Median overall survival was not significantly different between the two arms in the KRAS wild-type population - 17.0 months in the Erbitux treatment arm compared with 17.9 months for the chemotherapy-alone group (HR 1.038; p=0.68). Median PFS was also similar and not significantly different.

Erbitux-treated patients experienced significantly greater Grade 3/4 toxicities, including diarrhoea, skin rash, lethargy, hand-foot syndrome and hypomagnesaemia. There was no evidence of differences in treatment-related or 60-day all cause mortality between the two arms, however.

Professor Maughan said that the main hypothesis for the lack of survival benefit observed for Erbitux was its interaction with capecitabine, which resulted in more Grade 3 toxicity and led to dose reductions of the chemotherapy in the Erbitux arm. "We will undertake a full analysis of toxicity by treatment regimen, dose delivered, what toxicities drove the dose reductions, and how outcome correlates with that", he told Scrip.

However, the potential negative interaction with capecitabine was unlikely to be a complete answer, he said, and there were other issues to explore, such as how patient characteristics affected the outcome and whether the patients with poorer prognosis in the trial were unable to tolerate triple therapy with Erbitux plus combination chemotherapy.

mCRC landscape

Despite the negative COIN study, Professor Maughan said that based on the positive CRYSTAL data, Erbitux would be an option in first-line mCRC for KRAS wild-type patients. He said he didn’t think there was much difference between Erbitux and Vectibix, although Erbitux had more mature first-line survival data.

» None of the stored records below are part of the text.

-- ==== Sys2Proof/Decode.lean ====
section
/-! DEFINITION. The decoder and the encoder of the 33-bit command word (R46 to R51, R55). -/

namespace Sys2Proof

/-- `cmd[32]`, the field `op` (R46). -/
def opField (w : CommandWord) : Bool := w.getLsbD 32

/-- `cmd[31:0]`, the field `arg` (R46). -/
def argField (w : CommandWord) : Seed := w.extractLsb' 0 32

/-- The decoder reads `cmd[32]` and nothing else to tell the operation (R46). It is total: every
33-bit word is a legal command (R50), and `SEEDED` does not change it (R51). -/
def decode (w : CommandWord) : Instr :=
  match opField w with
  | true => .init (argField w)
  | false => .next

/-- Why a number is not decoded. -/
inductive DecodeError where
  /-- The number has a bit above `cmd[32]`: it is no 33-bit command word (R46, R51). -/
  | widerThanCommandWord
deriving DecidableEq, Repr

/-- The command a number stands for, total on every number: a number that is not 33 bits wide is
rejected by name, and no number below 2^33 is. -/
def decodeNumber (n : Nat) : Except DecodeError Instr :=
  if n < 2 ^ 33 then .ok (decode (BitVec.ofNat 33 n)) else .error .widerThanCommandWord

/-- The word of a command: `INIT seed` is `1` followed by the seed (R47); `NEXT` is `0` followed by
its canonical `arg`, 0 (R48). -/
def encode : Instr → CommandWord
  | .init seed => 1#1 ++ seed
  | .next => 0#1 ++ 0#32

/-- The command whose bits are `w`, numbered as spec/opcode_table.json numbers them: one word of 33
bits, bit 0 its least significant. Every bit at or above `nbits` is 0, and a number with a bit
above 32 is no command word. -/
def decodeTableWord (nbits w : Nat) : Option Instr :=
  match decodeNumber (w % 2 ^ nbits) with
  | .ok i => some i
  | .error _ => none

end Sys2Proof
end

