-- ==== Sys2Proof/Machine/System.lean ====
section
/-! DEFINITION. Any number of engines (R109): each is a complete, separate copy of the state with its
own ports. They have no identifiers of their own; the position in the list is the model's. -/

namespace Sys2Proof.Machine

/-- A system of engines. -/
structure System where
  engines : List State
deriving DecidableEq, Repr

/-- One step of engine `k`; where there is no such engine nothing happens. Engines share nothing and
no order is defined between them (R42), so which engine steps is the caller's choice. -/
def System.stepEngine (k : Nat) (sys : System) : Host.Outcome System Fault Refusal :=
  match sys.engines[k]? with
  | none => .next sys
  | some s =>
    match step s with
    | .next t => .next { engines := sys.engines.set k t }
    | .fault f => .fault f
    | .refused r => .refused r

end Sys2Proof.Machine
end

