-- ==== Sys2Proof/Machine/Ops.lean ====
section
/-! DEFINITION. The named operations over the response, the channels, the cursors, the sample store and the draws.
The block has no exceptions, so there is no exception entry and no return (R127): a failure is a response. -/

namespace Sys2Proof.Machine

/-! ## Responses (R70) -/

/-- End a command with a response (R22, R70). -/
def State.respond (s : State) (status : Status) (rdata : Word) : State :=
  { s with response := some { status := status, rdata := rdata } }

/-- (OK, rdata). -/
def State.respondOk (s : State) (rdata : Word) : State := s.respond .ok rdata

/-- (REFUSED, 0), nothing changed (R70, R128). -/
def State.refuse (s : State) : State := s.respond .refused 0

/-- (ILLEGAL, 0), nothing changed (R70, R74). -/
def State.respondIllegal (s : State) : State := s.respond .illegal 0

/-! ## Channels -/

/-- Run `k` on the glide channel a command names; REFUSED if it does not exist (R128). A channel list shorter than
NUM_GLIDE, which no run reaches, refuses too (log entry 15). -/
def State.withGlide (s : State) (ch : ChannelNo) (k : Glide → State) : State :=
  if ch.toNat < s.cfg.numGlide then
    match s.glide[ch.toNat]? with
    | some g => k g
    | none => s.refuse
  else s.refuse

/-- Run `k` on the LFO channel a command names; REFUSED if it does not exist (R11, R128). -/
def State.withLfo (s : State) (ch : ChannelNo) (k : Lfo → State) : State :=
  if h : ch.toNat < 3 then k (s.lfo[ch.toNat]'h) else s.refuse

/-- Write a glide channel. -/
def State.setGlide (s : State) (ch : ChannelNo) (g : Glide) : State :=
  { s with glide := s.glide.set ch.toNat g }

/-- Write an LFO channel. -/
def State.setLfo (s : State) (ch : ChannelNo) (l : Lfo) : State :=
  { s with lfo := s.lfo.setIfInBounds ch.toNat l }

/-! ## Draws (R19, R57) -/

/-- Record that n draws were taken, so that the next draw is a fresh one. -/
def State.takeDraws (s : State) (n : Nat) : State := { s with draws := s.draws + n }

/-! ## The sample store (R51, R57) -/

/-- The written word at a sample address, or none if the word is unwritten (R57). -/
def Memory.read? : Memory → Nat → Option Word
  | [], _ => none
  | (k, v) :: rest, a => if k = a then some v else Memory.read? rest a

/-- Write the word at a sample address, keeping the addresses in rising order (R51). -/
def Memory.write : Memory → Nat → Word → Memory
  | [], a, v => [(a, v)]
  | (k, w) :: rest, a, v =>
    if a < k then (a, v) :: (k, w) :: rest
    else if a = k then (a, v) :: rest
    else (k, w) :: Memory.write rest a v

/-- MemWrite(a, 4, v) (R51). -/
def State.writeSample (s : State) (a : Nat) (v : Word) : State := { s with store := s.store.write a v }

/-- MemRead(a, 4) (R51): the word last written there, or a draw if the word is unwritten (R57), with the state after the
read. An address the store does not have is a fault (log entry 9). -/
def State.readSample (s : State) (a : Nat) : Except Fault (Word × State) :=
  if a < storeSize s.cfg then
    match s.store.read? a with
    | some v => .ok (v, s)
    | none => .ok (Config.freeSample s.draws, s.takeDraws 1)
  else .error .storeAddressAbsent

/-! ## Cursors, flag and registers -/

/-- The cursor after c in a ring of n blocks: (c + 1) mod 2n (R110, R115). -/
def cursorNext (n : Nat) (c : BitVec 8) : BitVec 8 := BitVec.ofNat 8 ((c.toNat + 1) % (2 * n))

/-- rb_w advances by one block (R110). -/
def State.advanceW (s : State) : State := { s with rbW := cursorNext s.cfg.numBlocks s.rbW }

/-- The read position is at the block's last sample: rb_pos = S - 1 (R115). -/
def State.atBlockEnd (s : State) : Bool := decide (s.rbPos.toNat + 1 = s.cfg.blockSize)

/-- The consumer's position advances past the sample just read; after the block's last sample the block is freed: rb_pos
goes back to 0, rb_r advances and rb_freed is set (R115). -/
def State.advanceRead (s : State) : State :=
  { s with
    rbPos := if s.atBlockEnd then 0 else s.rbPos + 1
    rbR := if s.atBlockEnd then cursorNext s.cfg.numBlocks s.rbR else s.rbR
    rbFreed := if s.atBlockEnd then true else s.rbFreed }

/-- rb_freed is cleared (R111). -/
def State.clearFreed (s : State) : State := { s with rbFreed := false }

/-- The D/A output registers take a sample word (R115). -/
def State.setDac (s : State) (v : Word) : State := { s with dacL := sampleLeft v, dacR := sampleRight v }

/-- tc_period is written (R120). -/
def State.setPeriod (s : State) (period : Word) : State := { s with tcPeriod := period }

/-- tc_en is written (R121). -/
def State.setEnable (s : State) (en : Bool) : State := { s with tcEn := en }

end Sys2Proof.Machine
end

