/-- What LFO_UPDATE does is a function of the parameters, the LFO channels and the count of draws: it does the same to every
state that agrees in them, and writes the channels, the count of draws (log entry 6) and the response alone. -/
theorem exec_lfoUpdate_of_agrees {s t u : State} {ch : ChannelNo} {rate : Rate} {shape : Shape} {abs : Bool}
    (h : exec (.lfoUpdate ch rate shape abs) s = .next t) (hcfg : u.cfg = s.cfg) (hlfo : u.lfo = s.lfo)
    (hdraws : u.draws = s.draws) :
    exec (.lfoUpdate ch rate shape abs) u =
      .next { u with lfo := t.lfo, draws := t.draws, response := t.response } := by
  obtain rfl := Host.Outcome.next.inj h
  refine congrArg Host.Outcome.next
    (State.withLfo_map (fun t => { u with lfo := t.lfo, draws := t.draws, response := t.response }) hlfo ?_ fun l => ?_)
  · rw [s.refuse_eq, s.respond_lfo, s.respond_draws, ← hlfo, ← hdraws]
    rfl
  · simp only [State.respondOk_eq, State.respond_lfo, State.respond_draws, State.takeDraws_lfo, State.takeDraws_draws,
      State.setLfo_lfo, State.setLfo_draws, ← hlfo, ← hdraws, ← hcfg]
    rfl

/-- Settles O37: each update leaves what the other reads, so it does the same after the other as before it. -/
theorem glideAndLfoUpdatesCommute : Obligations.GlideAndLfoUpdatesCommute := by
  intro s a b a' b' c k rate shape abs hglide hglideLfo hlfo hlfoGlide
  have ha : a = { s with glide := a.glide, response := a.response } :=
    Host.Outcome.next.inj (hglide.symm.trans (exec_glideUpdate_of_agrees hglide rfl rfl))
  have ha' : a' = { s with lfo := a'.lfo, draws := a'.draws, response := a'.response } :=
    Host.Outcome.next.inj (hlfo.symm.trans (exec_lfoUpdate_of_agrees hlfo rfl rfl rfl))
  have hb : b = { a with lfo := a'.lfo, draws := a'.draws, response := a'.response } :=
    Host.Outcome.next.inj (hglideLfo.symm.trans
      (exec_lfoUpdate_of_agrees hlfo (by rw [ha]) (by rw [ha]) (by rw [ha])))
  have hb' : b' = { a' with glide := a.glide, response := a.response } :=
    Host.Outcome.next.inj (hlfoGlide.symm.trans
      (exec_glideUpdate_of_agrees hglide (by rw [ha']) (by rw [ha'])))
  refine ⟨?_, by rw [hb], by rw [hb']⟩
  rw [hb', hb, ha, ha']

end Sys2Proof.Machine
end

section
/-! SUPPORT. Runs (R152): a step does not read the steps that come after it, so ticks put behind a schedule change nothing of
its run; a run within the invariant never stops, keeps the invariant, and ends with a response. -/

namespace Sys2Proof.Machine

/-! ## A step does not read the schedule behind it -/

/-- The state with other steps to come. -/
def State.setSchedule (s : State) (steps : List AgentStep) : State := { s with schedule := steps }

theorem exec_setSchedule {i : Instr} {s t : State} (h : exec i s = .next t) (steps : List AgentStep) :
    exec i (s.setSchedule steps) = .next (t.setSchedule steps) := by
  cases i <;> obtain rfl := Host.Outcome.next.inj h
  case nop | rbStatus | rbAck | rbCursors | tcReadPeriod | dacRead => rfl
  case glideInit | glideUpdate | glideRead | glideStatus =>
    exact congrArg Host.Outcome.next (State.withGlide_map (·.setSchedule steps) rfl rfl rfl fun _ => rfl)
  case lfoInit =>
    refine congrArg Host.Outcome.next (State.withLfo_map (·.setSchedule steps) rfl rfl fun _ => ?_)
    split <;> rfl
  case lfoUpdate | lfoPhase | lfoOut =>
    exact congrArg Host.Outcome.next (State.withLfo_map (·.setSchedule steps) rfl rfl fun _ => rfl)
  case rbWrite =>
    refine congrArg Host.Outcome.next ?_
    rw [apply_ite (State.setSchedule · steps), apply_ite (State.setSchedule · steps)]
    rfl
  case rbCommit | tcSetPeriod | tcEnable =>
    refine congrArg Host.Outcome.next ?_
    rw [apply_ite (State.setSchedule · steps)]
    rfl

theorem transact_setSchedule {cmd data : Word} {s t : State} (h : transact cmd data s = .next t)
    (steps : List AgentStep) : transact cmd data (s.setSchedule steps) = .next (t.setSchedule steps) := by
  obtain ⟨i, hdecode, heq⟩ | ⟨e, hdecode, heq⟩ := transact_cases cmd data s
  · rw [transact_of_decode hdecode]
    exact exec_setSchedule (heq.symm.trans h) steps
  · obtain rfl := Host.Outcome.next.inj (heq.symm.trans h)
    exact transact_of_not_decodes (fun i hok => by cases hdecode.symm.trans hok) _

theorem tickStep_setSchedule {s t : State} (h : tickStep s = .next t) (steps : List AgentStep) :
    tickStep (s.setSchedule steps) = .next (t.setSchedule steps) := by
  obtain ⟨hidle, heq⟩ | ⟨-, -, -, heq⟩ | ⟨hen, hocc, haddr, heq⟩ := tickStep_cases s
  · obtain rfl := Host.Outcome.next.inj (heq.symm.trans h)
    obtain hdisabled | hunderrun := hidle
    · exact tickStep_of_disabled (s := s.setSchedule steps) (ne_true_of_eq_false hdisabled)
    · exact tickStep_of_underrun (s := s.setSchedule steps) hunderrun
  · cases heq.symm.trans h
  · obtain rfl := Host.Outcome.next.inj (heq.symm.trans h)
    exact tickStep_of_readable (s := s.setSchedule steps) hen hocc haddr

/-- A step that takes the head of the schedule does the same whatever stands behind the schedule. -/
theorem step_append {s t : State} (h : step s = .next t) (hschedule : s.schedule ≠ []) (steps : List AgentStep) :
    step (s.setSchedule (s.schedule ++ steps)) = .next (t.setSchedule (t.schedule ++ steps)) := by
  rw [step_schedule h]
  obtain ⟨hnil, -⟩ | ⟨cmd, data, rest, hcons, heq⟩ | ⟨rest, hcons, heq⟩ := step_cases s
  · exact absurd hnil hschedule
  all_goals rw [hcons, List.tail_cons]
  · exact (step_host rfl).trans (transact_setSchedule (heq.symm.trans h) (rest ++ steps))
  · exact (step_tick rfl).trans (tickStep_setSchedule (heq.symm.trans h) (rest ++ steps))

/-! ## Any number of steps -/

/-- A run of one more step takes a step and goes on. -/
theorem core_run_succ_cases {s t : State} {n : Nat} (h : Sys2Proof.core.run (n + 1) s = .next t) :
    ∃ u, step s = .next u ∧ Sys2Proof.core.run n u = .next t := by
  simp only [Host.Core.run] at h
  split at h
  · next u hstep => exact ⟨u, hstep, h⟩
  · cases h
  · cases h

/-- Within the invariant any number of steps completes, and keeps it. -/
theorem State.Inv.core_run {s : State} (hs : s.Inv) (n : Nat) : ∃ t, Sys2Proof.core.run n s = .next t ∧ t.Inv := by
  induction n generalizing s with
  | zero => exact ⟨s, rfl, hs⟩
  | succ n ih =>
    obtain ⟨u, hstep⟩ := noStepStopsWithinInvariant s hs
    rw [core_run_succ n hstep]
    exact ih (stepKeepsInvariant s u hs hstep)

/-- Each step takes one entry off the schedule. -/
theorem core_run_schedule {s t : State} {n : Nat} (h : Sys2Proof.core.run n s = .next t) :
    t.schedule = s.schedule.drop n := by
  induction n generalizing s with
  | zero =>
    obtain rfl := Host.Outcome.next.inj h
    rfl
  | succ n ih =>
    obtain ⟨u, hstep, hrun⟩ := core_run_succ_cases h
    rw [ih hrun, step_schedule hstep, List.drop_tail]

/-- Steps of the schedule do the same whatever stands behind the schedule. -/
theorem core_run_append {s t : State} {n : Nat} (h : Sys2Proof.core.run n s = .next t) (hn : n ≤ s.schedule.length)
    (steps : List AgentStep) :
    Sys2Proof.core.run n (s.setSchedule (s.schedule ++ steps)) = .next (t.setSchedule (t.schedule ++ steps)) := by
  induction n generalizing s with
  | zero =>
    obtain rfl := Host.Outcome.next.inj h
    rfl
  | succ n ih =>
    obtain ⟨u, hstep, hrun⟩ := core_run_succ_cases h
    have hu : n ≤ u.schedule.length := by
      rw [step_schedule hstep, List.length_tail]
      omega
    rw [core_run_succ n (step_append hstep (List.ne_nil_of_length_pos (by omega)) steps)]
    exact ih hrun hu

/-! ## Runs to the last response (R152) -/

/-- The run of a schedule with no transaction takes no step. -/
theorem runToLastResponse_of_no_host {s : State} (h : s.schedule.any AgentStep.isHost = false) :
    runToLastResponse s = .next s := by
  rw [runToLastResponse, runLength_of_no_host h]
  rfl

theorem transact_response_isSome {cmd data : Word} {s t : State} (h : transact cmd data s = .next t) :
    t.response.isSome = true := by
  obtain ⟨i, -, heq⟩ | ⟨e, -, heq⟩ := transact_cases cmd data s
  · cases exec_effect (heq.symm.trans h) <;> rfl
  · obtain rfl := Host.Outcome.next.inj (heq.symm.trans h)
    rfl

/-- A run with a transaction ends with a response: its last step is a transaction, which is answered. -/
theorem runToLastResponse_response {s t : State} (h : runToLastResponse s = .next t)
    (hhost : s.schedule.any AgentStep.isHost = true) : t.response.isSome = true := by
  induction hschedule : s.schedule generalizing s with
  | nil =>
    rw [hschedule] at hhost
    cases hhost
  | cons a rest ih =>
    rw [hschedule] at hhost
    rw [runToLastResponse, hschedule, runLength_cons hhost] at h
    obtain ⟨u, hstep, hrun⟩ := core_run_succ_cases h
    have hrest : u.schedule = rest := by rw [step_schedule hstep, hschedule, List.tail_cons]
    cases hlater : rest.any AgentStep.isHost with
    | true => exact ih (by rwa [runToLastResponse, hrest]) (hrest ▸ hlater) hrest
    | false =>
      rw [runLength_of_no_host hlater] at hrun
      obtain rfl := Host.Outcome.next.inj hrun
      cases a with
      | tick => cases hhost.symm.trans hlater
      | host cmd data => exact transact_response_isSome ((step_host hschedule).symm.trans hstep)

Jeffrey Holford, an analyst at Jeffries International, agreed that the failure of the COIN trial was most likely due to the use of capecitabine and/or a more frail population. He wrote that the main lesson from the trial was not that Erbitux would not be used in first-line mCRC, but rather that the COIN result may pigeon hole Erbitux for use in combination with FOLFIRI or other irinotecan-based regimens. He also did not see Vectibix as replacing Erbitux in first-line use with FOLFIRI or in second-line use, unless clear superiority data on survival emerged for Vectibix.

The Vectibix PRIME survival data are expected later this year. That trial's lead investigator, Jean-Yves Douillard, of Centre Rene Gauducheau, Nantes, France, said that the median PFS benefit in PRIME and CRYSTAL was similar. On the basis of available data, he guessed that the median overall survivals would be similar as well. PRIME used FOLFOX chemotherapy rather than FOLFIRI.

The only "targeted" therapy currently approved for first-line use in combination with chemotherapy in mCRC, and commonly used, is Roche (Genentech's) VEGF-targeted Avastin. It has a broader indication, unrestricted to EGFR-positive or KRAS wild-type patients. Despite a lot of investigation, no definitive biomarker has been shown to predict a benefit for a specific population of patients.

Avastin's approval in the first-line setting in mCRC is based on the pivotal AVF2107 g trial, which showed close to a five month median overall survival benefit when Avastin was added to an older chemotherapy regimen, IFL.

However, a second Phase III first-line trial testing Avastin in combination with FOLFOX and XELOX, the NO16966 trial, did not find a significant survival benefit.

A head-to-head study of Erbitux and Avastin sponsored by the US National Cancer Institute, is currently ongoing, but results are not expected for a couple years.